Но их жены-то этого не знали. Что к ним возвратились не те мужчины, которых они проводили. И вели себя по-прежнему. Да еще с теми элементами «эмансипации», которые они приобрели в обществе «развитого социализма» за те два года, что их мужья воевали за «идеалы» этого общества. Естественно, что это ничем хорошим закончиться не могло. Наиболее обыденным вариантом в случае осложнений было то, что «герои» начинали попивать. Вплоть до запоев со всеми вытекающими из этого последствиями. Ну а наиболее крайней формой протеста против «обыкновенной советской семьи» был случай, о котором Шеремету рассказал Жора Казаков, подполковник юстиции и заместитель прокурора их гарнизона. Они встретились в Союзе через год после замены. Жора как раз расследовал дело об исчезновении жены офицера – «афганца». И был на сто процентов уверен в вине своего товарища по той войне. «Она просто не поняла, что он уже не тот. Ну и доигралась…».

Трагедия для нее, трагедия для него, трагедия для двоих их детей…

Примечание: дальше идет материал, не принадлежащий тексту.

-- ==== Sys2Proof/Safety.lean ====
section
/-! DEFINITION. The terms the claims are stated in: what a state keeps, what an instruction may write, what a
handler entry does, and which states are legal. -/

namespace Sys2Proof.Machine

/-- A state no rule forbids: PC[0] = 0 (spec/10_state.md R26), the undefined PSR bits 0 (R33), memory in
its canonical form. -/
def State.legal (s : State) : Bool :=
  !s.pc.getLsbD 0 && decide (s.psr &&& 0x78F8 = 0) && s.mem.wf

/-- N, Z and P together. -/
def State.codes (s : State) : Bool × Bool × Bool := (s.ccN, s.ccZ, s.ccP)

/-- N, Z and P of a result taken as a 16-bit 2's complement integer (spec/10_state.md R29). -/
def codesOf (v : Word) : Bool × Bool × Bool :=
  if v.toInt < 0 then (true, false, false)
  else if v.toInt = 0 then (false, true, false)
  else (false, false, true)

/-- The stack pointer of the mode that is not current (spec/10_state.md R23). -/
def State.otherSp (s : State) : Word := if s.userMode then s.ssp else s.usp

/-- An address of memory, not of a device register (spec/20_memory.md R62). -/
abbrev inMemory (a : Word) : Prop := a.toNat < 0xFE00

/-- Everything outside the processor and its memory is as before. -/
structure SameOutside (s t : State) : Prop where
  device        : t.device = s.device
  sources       : t.sources = s.sources
  requestInputs : t.requestInputs = s.requestInputs
  choices       : t.choices = s.choices
  wait          : t.wait = s.wait
  config        : t.config = s.config

/-- Every byte of memory outside `bytes` reads as before. -/
def SameMemoryBut (bytes : List Word) (s t : State) : Prop :=
  ∀ a : Word, a ∉ bytes → t.byteAt a = s.byteAt a

/-- What an instruction leaves as before when it writes the registers `dst`, the memory bytes `bytes` and
the PC: every other register, the stack pointer of the other mode, the whole PSR, every other byte. -/
structure FrameBut (dst : List Reg) (bytes : List Word) (s t : State) : Prop where
  regs    : ∀ r, r ∉ dst → t.reg r = s.reg r
  otherSp : t.otherSp = s.otherSp
  psr     : t.psr = s.psr
  memory  : SameMemoryBut bytes s t
  outside : SameOutside s t

/-- What the ten instructions that set the condition codes do with a value: DR holds it, N, Z and P are
its codes, the PC is the next instruction's, and everything else is as before, every byte of memory
and the rest of the PSR among it (spec/10_state.md R25, R26, R29, R30). -/
structure WritesResult (s t : State) (dr : Reg) (v : Word) : Prop where
  result  : t.reg dr = v
  codes   : t.codes = codesOf v
  pc      : t.pc = (s.pc + 2) &&& 0xFFFE
  regs    : ∀ r, r ≠ dr → t.reg r = s.reg r
  otherSp : t.otherSp = s.otherSp
  psrRest : t.psr &&& 0xFFF8 = s.psr &&& 0xFFF8
  memory  : SameMemoryBut [] s t
  outside : SameOutside s t

/-- The four bytes a handler entry stores to: the two words below SSP (spec/60_exceptions.md R178). -/
def entryBytes (ssp : Word) : List Word :=
  [(ssp - 2) &&& 0xFFFE, ((ssp - 2) &&& 0xFFFE) + 1, (ssp - 4) &&& 0xFFFE, ((ssp - 4) &&& 0xFFFE) + 1]

/-- What a handler entry does (spec/60_exceptions.md R178): the PSR and then a PC on the supervisor
stack, Supervisor mode, a priority level, the PC from a table entry, all else as before. -/
structure EntersHandler (s t : State) (savedPc : Word) (level : BitVec 3) (entry : Word) : Prop where
  savedPsr : t.wordAt (s.ssp - 2) = s.psr &&& 0x8707
  savedPc  : t.wordAt (s.ssp - 4) = savedPc
  ssp      : t.ssp = s.ssp - 4
  usp      : t.usp = s.usp
  mode     : t.userMode = false
  priority : t.priority = level
  psrRest  : t.psr &&& 0x78FF = s.psr &&& 0x78FF
  pc       : t.pc = t.wordAt entry &&& 0xFFFE
  regs     : ∀ r, r ≠ .r6 → t.reg r = s.reg r
  memory   : SameMemoryBut (entryBytes s.ssp) s t
  outside  : SameOutside s t

/-- The three accesses of a handler entry in their order (spec/20_memory.md R61; spec/60_exceptions.md R178):
the PSR below SSP, a PC below it, and the table entry. -/
def entryAccesses (s : State) (savedPc entry : Word) : Except Refusal (Word × State) :=
  match s.storeWord (s.ssp - 2) (s.psr &&& 0x8707) with
  | .error e => .error e
  | .ok x =>
    match x.storeWord (s.ssp - 4) savedPc with
    | .error e => .error e
    | .ok y    => y.loadWord entry

/-- What a handler entry makes of the state after its accesses: Supervisor mode, a priority level, SSP down
by two words, the PC from the table entry's word, all else as the accesses leave it. -/
structure EntersFrom (s accessed t : State) (entryWord : Word) (level : BitVec 3) : Prop where
  ssp      : t.ssp = s.ssp - 4
  usp      : t.usp = s.usp
  mode     : t.userMode = false
  priority : t.priority = level
  psrRest  : t.psr &&& 0x78FF = s.psr &&& 0x78FF
  pc       : t.pc = entryWord &&& 0xFFFE
  regs     : ∀ r, r ≠ .r6 → t.reg r = s.reg r
  memory   : SameMemoryBut [] accessed t
  outside  : SameOutside accessed t

/-- Both words a handler entry pushes, and the table entry it reads, lie in memory. -/
abbrev entryInMemory (s : State) (entry : Word) : Prop :=
  inMemory ((s.ssp - 2) &&& 0xFFFE) ∧ inMemory ((s.ssp - 4) &&& 0xFFFE) ∧ inMemory (entry &&& 0xFFFE)

/-- Both words RTI pops lie in memory. -/
abbrev popsInMemory (s : State) : Prop :=
  inMemory (s.ssp &&& 0xFFFE) ∧ inMemory ((s.ssp + 2) &&& 0xFFFE)

/-- A source's request is accepted: it is one of the sources, it requests, and its priority is strictly
greater than the process's, as unsigned numbers (spec/60_exceptions.md R176). -/
def AcceptedAt (s : State) (src : IntSource) : Prop :=
  src ∈ s.sources ∧ src.request = true ∧ s.priority.toNat < src.pl.toNat

/-- An accepted request that no accepted request exceeds in priority (spec/60_exceptions.md R177). -/
def HighestAt (s : State) (src : IntSource) : Prop :=
  AcceptedAt s src ∧ ∀ other, AcceptedAt s other → other.pl.toNat ≤ src.pl.toNat

/-- The step from `s` to `t` is the interrupt entry of an accepted request of the highest priority at its
boundary, from the boundary's state with what is left to choose (spec/60_exceptions.md R177, R178). -/
def EntryTaken (s t : State) (src : IntSource) : Prop :=
  HighestAt s.environmentActs src ∧
    ∃ u : State, u = { s.environmentActs with choices := u.choices, wait := u.wait } ∧
      u.interruptEntry src = .ok t

/-- The source at this place has an accepted request (spec/60_exceptions.md R176). -/
def RequestAt (s : State) (i : Nat) : Prop := ∃ src, s.sources[i]? = some src ∧ AcceptedAt s src

/-- How many boundaries can pass at most before a request at this place that stays accepted is taken or held
off: the choices given, the delay left of the wait, and the free delay of the next wait where the place is not
in this one (spec/60_exceptions.md R177; log 10). -/
def entryBound (s : State) (i : Nat) : Nat :=
  s.choices.length + s.wait.delay +
    if i ∈ s.wait.places then 0 else Config.entryDelay s.wait.begun

/-- The next step runs this instruction, unless an interrupt is taken first: from the state that the
environment and the choice of no interrupt leave (spec/70_reset_and_hazards.md R209). -/
def RunsNext (i : Instr) (t : State) : Prop :=
  ∀ u, t.environmentActs.chooseInterrupt = (none, u) → step t = exec i u

/-- An outcome with its next state changed, and its stops as they are. -/
def mapNext (f : State → State) : Result → Result
  | .next t    => .next (f t)
  | .fault e   => .fault e
  | .refused e => .refused e

/-- The DR of the ten instructions that set the condition codes (spec/10_state.md R30). -/
def resultReg : Instr → Option Reg
  | .addReg dr _ _  => some dr
  | .addImm dr _ _  => some dr
  | .andReg dr _ _  => some dr
  | .andImm dr _ _  => some dr
  | .br _ _ _ _     => none
  | .ret            => none
  | .jmp _          => none
  | .jsr _          => none
  | .jsrr _         => none
  | .ldb dr _ _     => some dr
  | .ldi dr _ _     => some dr
  | .ldr dr _ _     => some dr
  | .lea dr _       => some dr
  | .not dr _       => some dr
  | .rti            => none
  | .shf dr _ _ _ _ => some dr
  | .stb _ _ _      => none
  | .sti _ _ _      => none
  | .str _ _ _      => none
  | .trap _         => none

/-- The registers an instruction writes (spec/10_state.md R22). -/
def writtenRegs : Instr → List Reg
  | .addReg dr _ _  => [dr]
  | .addImm dr _ _  => [dr]
  | .andReg dr _ _  => [dr]
  | .andImm dr _ _  => [dr]
  | .br _ _ _ _     => []
  | .ret            => []
  | .jmp _          => []
  | .jsr _          => [.r7]
  | .jsrr _         => [.r7]
  | .ldb dr _ _     => [dr]
  | .ldi dr _ _     => [dr]
  | .ldr dr _ _     => [dr]
  | .lea dr _       => [dr]
  | .not dr _       => [dr]
  | .rti            => [.r6]
  | .shf dr _ _ _ _ => [dr]
  | .stb _ _ _      => []
  | .sti _ _ _      => []
  | .str _ _ _      => []
  | .trap _         => [.r7]

/-- The memory bytes an instruction stores to from a state (spec/20_memory.md R61), with the addresses
its meaning computes; RTI's are those of the handler entry it takes in User mode. -/
def storedBytes (i : Instr) (s : State) : List Word :=
  match i with
  | .stb _ base off => [s.eaByte base off]
  | .str _ base off => [s.eaWord base off &&& 0xFFFE, (s.eaWord base off &&& 0xFFFE) + 1]
  | .sti _ base off =>
    match s.loadWord (s.eaWord base off) with
    | .ok (p, _) => [p &&& 0xFFFE, (p &&& 0xFFFE) + 1]
    | .error _   => []
  | .rti => if s.userMode then entryBytes s.ssp else []
  | .addReg .. => []
  | .addImm .. => []
  | .andReg .. => []
  | .andImm .. => []
  | .br ..     => []
  | .ret       => []
  | .jmp ..    => []
  | .jsr ..    => []
  | .jsrr ..   => []
  | .ldb ..    => []
  | .ldi ..    => []
  | .ldr ..    => []
  | .lea ..    => []
  | .not ..    => []
  | .shf ..    => []
  | .trap ..   => []

/-- A word whose opcode and mode bit select a row whose fixed bits it violates, as
spec/30_encoding.md R100 lists them. -/
def fixedFieldViolation (w : Word) : Bool :=
  match (w.extractLsb' 12 4).toNat with
  | 0x1 => !w.getLsbD 5 && w.extractLsb' 3 2 != 0b00
  | 0x5 => !w.getLsbD 5 && w.extractLsb' 3 2 != 0b00
  | 0xC => w.extractLsb' 9 3 != 0b000 || w.extractLsb' 0 6 != 0b000000
  | 0x4 => !w.getLsbD 11 && (w.extractLsb' 9 2 != 0b00 || w.extractLsb' 0 6 != 0b000000)
  | 0x9 => w.extractLsb' 0 6 != 0b111111
  | 0x8 => w.extractLsb' 0 12 != 0
  | 0xF => w.extractLsb' 8 4 != 0b0000
  | _   => false

/-- The word with the fixed bits of the row that its opcode and mode bit select put as the row has them, and
every named field as it stands (spec/30_encoding.md R82, R85, R100). -/
def withFixedBits (w : Word) : Word :=
  match (w.extractLsb' 12 4).toNat with
  | 0x1 => if w.getLsbD 5 then w else w &&& 0xFFE7
  | 0x5 => if w.getLsbD 5 then w else w &&& 0xFFE7
  | 0xC => w &&& 0xF1C0
  | 0x4 => if w.getLsbD 11 then w else w &&& 0xF9C0
  | 0x9 => w ||| 0x003F
  | 0x8 => w &&& 0xF000
  | 0xF => w &&& 0xF0FF
  | _   => w

end Sys2Proof.Machine
end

Вот что делает милый твой образ,

Вот что делает наша любовь.

Точнее, её исчезновение или вырождение.

Невеселые размышления прервала песня, которую Шеремет для себя окрестил как «Гимн спецназовца». Хотя записал он её именно тогда и именно там, в Афганистане, но эта песня могла иметь отношение в равной степени и к Африке, и к Азии, и к любой другой части света, где доблестные советские воины огнем и мечом пытались насадить высокие идеалы мировой социалистической революции. Для многих это заканчивалось печально, в данном случае – где-то в Африке:

Бой затих у взорванного моста,

ГэСээН растаяла во мгле.

Зампотех, не терпящий удобства,

Умирает на сырой земле.

Жаркая, нерусская погода

Застывает на его губах,

Звезды неродного небосвода

Угасают в голубых глазах.

Нас, «афганцев», было достаточно много, мы знали друг друга, у нас была хотя бы своя памятная дата, день, когда мы могли собраться и вспомнить То время. А у этих парней, выполнявших свою порой весьма специфическую миссию, свой «интернациональный долг» в джунглях Вьетнама и Лаоса, в джунглях и саваннах Анголы и Мозамбика, горах и песках Аравии – у них и этого не было. И они прибивались к нам, к нашему «афганскому братству», чтобы чувствовать сопричастность, чувствовать локоть того, кто может понять тот их страх умереть в чужой далекой стране. Как этот зампотех, по какой-то одному ему известной причине «не терпящий удобства»:

Умирает он, не веря в сказки,

Сжав в руках разбитый пулемет.

И к нему в набедренной повязке

Вражеский наемник подойдет.

Подойдет, посмотрит – удивится,

Вскинет пистолет, прищурив глаз.

Скажет: много съел я бледнолицых –

Русских буду кушать в первый раз.

А в России зацвела гречиха,

Там не бродит дикий папуас.

Есть в России город Балашиха,

Есть там ресторанчик «Бычий глаз».

По субботам и по воскресеньям

Люди в ресторан идут гурьбой.

Среди них идут, держа равненье,

Парни с удивительной судьбой.

В Советском Союзе ресторана с таким малоприличным как по тем временам названием быть не могло. Целиком очевидно, что это стилизованное под «загнивающий капитализм» неофициальное прозвище. Хотя теперь, в эпоху ускоренного строительства «дикого капитализма», это название вполне может быть легализовано. Вопрос в том – может ли себе позволить нынешний «постсоветский» народ в ресторан валить гурьбой. А тем более офицеры. Вряд ли, времена не те. Точнее – денежное содержание. Если сравнивать с теми временами – фактически раза в три меньше. Ну да сейчас не об этом.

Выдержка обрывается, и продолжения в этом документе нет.